I think the move to two years is long overdue. Provided that law students can gain the skills they will need to pass the bar exam, it's a great idea. Many students graduate law school with over $100,000 in student loan debt. There are far fewer high paying legal jobs than there were years ago. As such, many students will find themselves burdened with debt for many years. By reducing the length of law school by a year, students will be able to reduce their student loans significantly.

Steven G. Bazil, Esquire
Bazil McNulty - the international law firm that focuses on reinsurance.
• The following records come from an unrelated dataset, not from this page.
/-- CANCEL's answers (R123). -/
def cancelAnswer (n : Nat) : List Byte := bytesOf 4 n

/-- CANCEL by the host (R123, R299, R367): only this frees a job. -/
def execMailboxCancel (tag : BitVec 16) (level : BitVec 2) (job number : Nat) (s : State) : Out :=
  match s.jobOf job with
  | none => s.command 4 tag (.error (5, []))
  | some j =>
    match s.work none job level.toNat number with
    | none => s.command 4 tag (.ok (s, cancelAnswer 2))
    | some ls =>
      if level = 3 ∧ j.pending = 0 then s.command 4 tag (.ok (s.freeJob job, cancelAnswer 1))
      else if level ≠ 3 ∧ (ls.all fun l => l.done) = true then s.command 4 tag (.ok (s, cancelAnswer 1))
      else
        let s1 := if level = 3 then s.setJob job fun j => { j with freeing := true, cancelled := true } else s
        s.command 4 tag (.ok (s1.cancelWork job (fun n => ls.any fun l => decide (l.num = n)), cancelAnswer 0))

/-- A group's counter as QUERY returns it. -/
def Group.value (g : Group) : List Byte := bytesOf 8 g.pending

/-- The value a selector names (R365): a counter, a launch's counter and its retirements by status, a device state. -/
def State.queried (s : State) (sel : QuerySel) : Except Refused (List Byte) :=
  match sel with
  | .launch job n => do
    demand (!s.hides none job n) 5
    let l ← orStatus (s.launchOf job n) 5
    .ok (bytesOf 8 l.pending ++ l.stats.toList.flatMap fun k => bytesOf 8 k)
  | .graph job n => do
    let j ← orStatus (s.jobOf job) 5
    let g ← orStatus (j.graphs.find? fun g => decide (g.num = n)) 5
    .ok g.value
  | .phase job n => do
    let j ← orStatus (s.jobOf job) 5
    let g ← orStatus (j.phases.find? fun g => decide (g.num = n)) 5
    .ok g.value
  | .job n => do
    let j ← orStatus (s.jobOf n) 5
    .ok (bytesOf 8 j.pending)
  | .wsize => .ok (bytesOf 8 s.wsizeReg.toNat)
  | .wbperm d i => .ok (bytesOf 8 (bitsAt (s.dies[d.val]).wbperm.toNat (64 * i.val) 64))
  | .monstat d => .ok (bytesOf 8 (s.dieRead d 0x200))
  | .bootState => .ok (bytesOf 1 (match s.boot with
      | .off => 0
      | .recovery => 1
      | .open_ => 2))

/-- QUERY, the one command that recovery answers (R359). -/
def execQuery (tag : BitVec 16) (sel : QuerySel) (s : State) : Out :=
  if s.boot = .off ∨ s.program.isSome = true then .next s
  else
    match s.queried sel with
    | .ok v => .next (s.answer 5 tag 0 v)
    | .error st => .next (s.answer 5 tag st.1 [])

/-! ### SUBMIT-PHASE (R118 to R120) -/

/-- A result of the walk and the checks of a read, for firmware: an event leaves what it found (R356). -/
def firmwareRes {α : Type} (r : Res α) : Except Refused α :=
  match r with
  | .ok a => .ok a
  | .error (.event e) => .error (3, e.read)
  | .error _ => .error (3, [])

/-- Bytes of a job's D-space as firmware reads them, through the job's tables. -/
def State.firmwareRead (s : State) (job va n : Nat) : Except Refused (List Byte) :=
  firmwareRes (({ s with tlb := [] } : State).readD 0 job none (piecesOf va n))

/-- A list of addresses in a job's D-space: their number, then the addresses, in doublewords (log 68). -/
def State.firmwareList (s : State) (job va : Nat) : Except Refused (List Nat) := do
  let n := leNat (← s.firmwareRead job va 8)
  demand (decide (n < 2 ^ 24)) 3
  .ok (wordsOf 8 n (← s.firmwareRead job (va + 8) (8 * n)))

/-- The status a refused descriptor ends with (R120). -/
def submitStatus (n : Nat) : Nat :=
  match n with
  | 0 => 0
  | 3 => 4
  | 4 => 6
  | _ => 3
Two years of classroom law school is plenty. My third year (which was back in the 80's) was mostly just elective classes I never used. If we stick to three years, we should make the third year more hands-on; like a one-year internship in the real world. When I graduated from law school, I did not have the slightest idea of how to practice law. Maybe a one-year full time internship would have helped me. It's my understanding that other countries take a much more hands-on, practical approach to legal education and we could learn from that here in the US.

David G. Barnes, J.D.
Chairman, President & CEO
Heber Fuger Wendin, Inc.

I think it should remain 3 years, but for the last year (entire school year), require students to practice in a firm or public organizations as apprentices. There should be more focus on actually practicing, and law school does not mandate it, and depending on the caliber of school you go to, you could be spinning your wheels on theories and "fact" patterns that might not ever happen in reality.
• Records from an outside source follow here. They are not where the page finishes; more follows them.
-- ==== Sys2Proof/Certificates/Slice0/Obligations.lean ====
section
/-!
DEFINITION. Certificates/Slice0/Obligations.lean: the statements about the model, each named for what it says and traced
to rules of spec/. A statement whose outcome is a whole next state (`onlyTask`, `.next` of a named state) is that
instruction's completion and its frame at once: what the outcome does not name has not changed.
-/

open Sys2Proof Sys2Proof.Machine

/-! ### The control strand -/

/-- R102: the register instructions of ops 0x01, 0x03 and 0x04 in both widths, for every guard that holds. The outcome
is the whole next state, so it is their frame too. -/
def Obligations.ScalarArithmeticResults : Prop :=
  ∀ (s : State) (t : Task) (g : Guard) (rd ra rb : XReg), s.Executes g t →
    let a := t.getX ra
    let b := t.getX rb
    let a32 : Word32 := a.setWidth 32
    let b32 : Word32 := b.setWidth 32
    let out64 (v : Word64) := onlyTask s ((t.advance 2).setX rd v)
    let out32 (v : Word32) := onlyTask s ((t.advance 2).setX rd (v.signExtend 64))
    (exec (.add g false rd ra rb) s = out64 (a + b) ∧ exec (.add g true rd ra rb) s = out32 (a32 + b32)) ∧
    (exec (.sub g false rd ra rb) s = out64 (a - b) ∧ exec (.sub g true rd ra rb) s = out32 (a32 - b32)) ∧
    (exec (.and g false rd ra rb) s = out64 (a &&& b) ∧ exec (.and g true rd ra rb) s = out32 (a32 &&& b32)) ∧
    (exec (.or g false rd ra rb) s = out64 (a ||| b) ∧ exec (.or g true rd ra rb) s = out32 (a32 ||| b32)) ∧
    (exec (.xor g false rd ra rb) s = out64 (a ^^^ b) ∧ exec (.xor g true rd ra rb) s = out32 (a32 ^^^ b32)) ∧
    (exec (.shl g false rd ra rb) s = out64 (a <<< (b.setWidth 6).toNat) ∧
      exec (.shl g true rd ra rb) s = out32 (a32 <<< (b.setWidth 5).toNat)) ∧
    (exec (.shr g false rd ra rb) s = out64 (a >>> (b.setWidth 6).toNat) ∧
      exec (.shr g true rd ra rb) s = out32 (a32 >>> (b.setWidth 5).toNat)) ∧
    (exec (.sra g false rd ra rb) s = out64 (a.sshiftRight (b.setWidth 6).toNat) ∧
      exec (.sra g true rd ra rb) s = out32 (a32.sshiftRight (b.setWidth 5).toNat)) ∧
    (exec (.mul g false rd ra rb) s = out64 (a * b) ∧ exec (.mul g true rd ra rb) s = out32 (a32 * b32)) ∧
    (exec (.mulh g false rd ra rb) s = out64 ((a.signExtend 128 * b.signExtend 128).extractLsb' 64 64) ∧
      exec (.mulh g true rd ra rb) s = out32 ((a32.signExtend 64 * b32.signExtend 64).extractLsb' 32 32)) ∧
    (exec (.mulhu g false rd ra rb) s = out64 ((a.setWidth 128 * b.setWidth 128).extractLsb' 64 64) ∧
      exec (.mulhu g true rd ra rb) s = out32 ((a32.setWidth 64 * b32.setWidth 64).extractLsb' 32 32)) ∧
    (exec (.min g false rd ra rb) s = out64 (if a.toInt ≤ b.toInt then a else b) ∧
      exec (.min g true rd ra rb) s = out32 (if a32.toInt ≤ b32.toInt then a32 else b32)) ∧
    (exec (.max g false rd ra rb) s = out64 (if b.toInt ≤ a.toInt then a else b) ∧
      exec (.max g true rd ra rb) s = out32 (if b32.toInt ≤ a32.toInt then a32 else b32)) ∧
    (exec (.minu g false rd ra rb) s = out64 (if a ≤ b then a else b) ∧
      exec (.minu g true rd ra rb) s = out32 (if a32 ≤ b32 then a32 else b32)) ∧
    (exec (.maxu g false rd ra rb) s = out64 (if b ≤ a then a else b) ∧
      exec (.maxu g true rd ra rb) s = out32 (if b32 ≤ a32 then a32 else b32)) ∧
    (exec (.rol g false rd ra rb) s = out64 (a.rotateLeft (b.setWidth 6).toNat) ∧
      exec (.rol g true rd ra rb) s = out32 (a32.rotateLeft (b.setWidth 5).toNat))

/-- R102, R103: DIV, DIVU, REM and REMU never trap: they complete for every pair of operands, with the quotient
truncated toward zero and the remainder of the sign of a, and at the two borders with the values of R103's table. -/
def Obligations.DivisionNeverTraps : Prop :=
  ∀ (s : State) (t : Task) (g : Guard) (rd ra rb : XReg), s.Executes g t →
    let a := t.getX ra
    let b := t.getX rb
    let a32 : Word32 := a.setWidth 32
    let b32 : Word32 := b.setWidth 32
    let out64 (v : Word64) := onlyTask s ((t.advance 2).setX rd v)
    let out32 (v : Word32) := onlyTask s ((t.advance 2).setX rd (v.signExtend 64))
    (∃ q r : Word64, exec (.div g false rd ra rb) s = out64 q ∧ exec (.rem g false rd ra rb) s = out64 r ∧
      (b = 0 → q = -1 ∧ r = a) ∧ (a = BitVec.intMin 64 → b = -1 → q = BitVec.intMin 64 ∧ r = 0) ∧
      (b ≠ 0 → ¬(a = BitVec.intMin 64 ∧ b = -1) → q.toInt = a.toInt.tdiv b.toInt ∧ r.toInt = a.toInt.tmod b.toInt)) ∧
    (∃ q r : Word32, exec (.div g true rd ra rb) s = out32 q ∧ exec (.rem g true rd ra rb) s = out32 r ∧
      (b32 = 0 → q = -1 ∧ r = a32) ∧ (a32 = BitVec.intMin 32 → b32 = -1 → q = BitVec.intMin 32 ∧ r = 0) ∧
      (b32 ≠ 0 → ¬(a32 = BitVec.intMin 32 ∧ b32 = -1) →
        q.toInt = a32.toInt.tdiv b32.toInt ∧ r.toInt = a32.toInt.tmod b32.toInt)) ∧
    (∃ q r : Word64, exec (.divu g false rd ra rb) s = out64 q ∧ exec (.remu g false rd ra rb) s = out64 r ∧
      (b = 0 → q = BitVec.allOnes 64 ∧ r = a) ∧
      (b ≠ 0 → q.toNat = a.toNat / b.toNat ∧ r.toNat = a.toNat % b.toNat)) ∧
    (∃ q r : Word32, exec (.divu g true rd ra rb) s = out32 q ∧ exec (.remu g true rd ra rb) s = out32 r ∧
      (b32 = 0 → q = BitVec.allOnes 32 ∧ r = a32) ∧
      (b32 ≠ 0 → q.toNat = a32.toNat / b32.toNat ∧ r.toNat = a32.toNat % b32.toNat))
Learning skills on the client's dime is one of clients' biggest complaints, and an easy way to mitigate the steep learning curve in the workplace is to expose students to real world issues much earlier. Once students learn how to dissect opinions and facts, find the issues, participate in moot court and write a few legal briefs and papers, which is pretty much stuff you do throughout your first year, most of the exercises become repetitive in the 2nd and 3rd years and there is still an absence of real life application. It would be much more beneficial for students and clients for students to use and improve skills in an office for more than just a couple of summers.

Christopher McCauley
President and Chief Executive Whizard
Whizkins Corporation
Santa Clara, CA

I am an attorney in Washington, DC and I have also been an adjunct law professor at GWU Law School for the past 18 years.

Since I graduated, I have believed that the 3rd year of law school is wasted time. It should either be eliminated or replaced, in whole or in part, with clinical work so that students obtain real-world experience to go along with the classroom learning of the first 1-2 years.

When I first graduated, I joined a big firm as a litigation associate and was asked to file a complaint. I had no idea what one looked like (same is true of the summons's required) or how to begin to file a new case. By the end of the day, I was working for a paralegal who told me what to do. The point is that under the current system of 3 years of classroom lectures, law school graduates lack the actual skills necessary to practice law. Other skills not provided by law schools include client relations. Law schools have long operated under the assumption that students will obtain those skills in their first job. However, with the current cost of tuition and the high unemployment rate among young lawyers, law schools should either provide those skills in the 3 year program or let the students leave early to obtain those skills after two years of study.

Thomas J. Simeone, Esq.
Simeone & Miller, LLP

I believe the third year of law school education needs to shift to an internship program, similar to the one-year residency in the medical field. As a founding/managing partner of a real estate transactional and litigation firm, Pursley Friese Torgrimson , I look for candidates with a substantial amount of exposure and experience practicing law and collaborating with clients in a professional setting. Law students and graduates need more client-facing exposure and training while in law school instead of only on-the-job training after law school.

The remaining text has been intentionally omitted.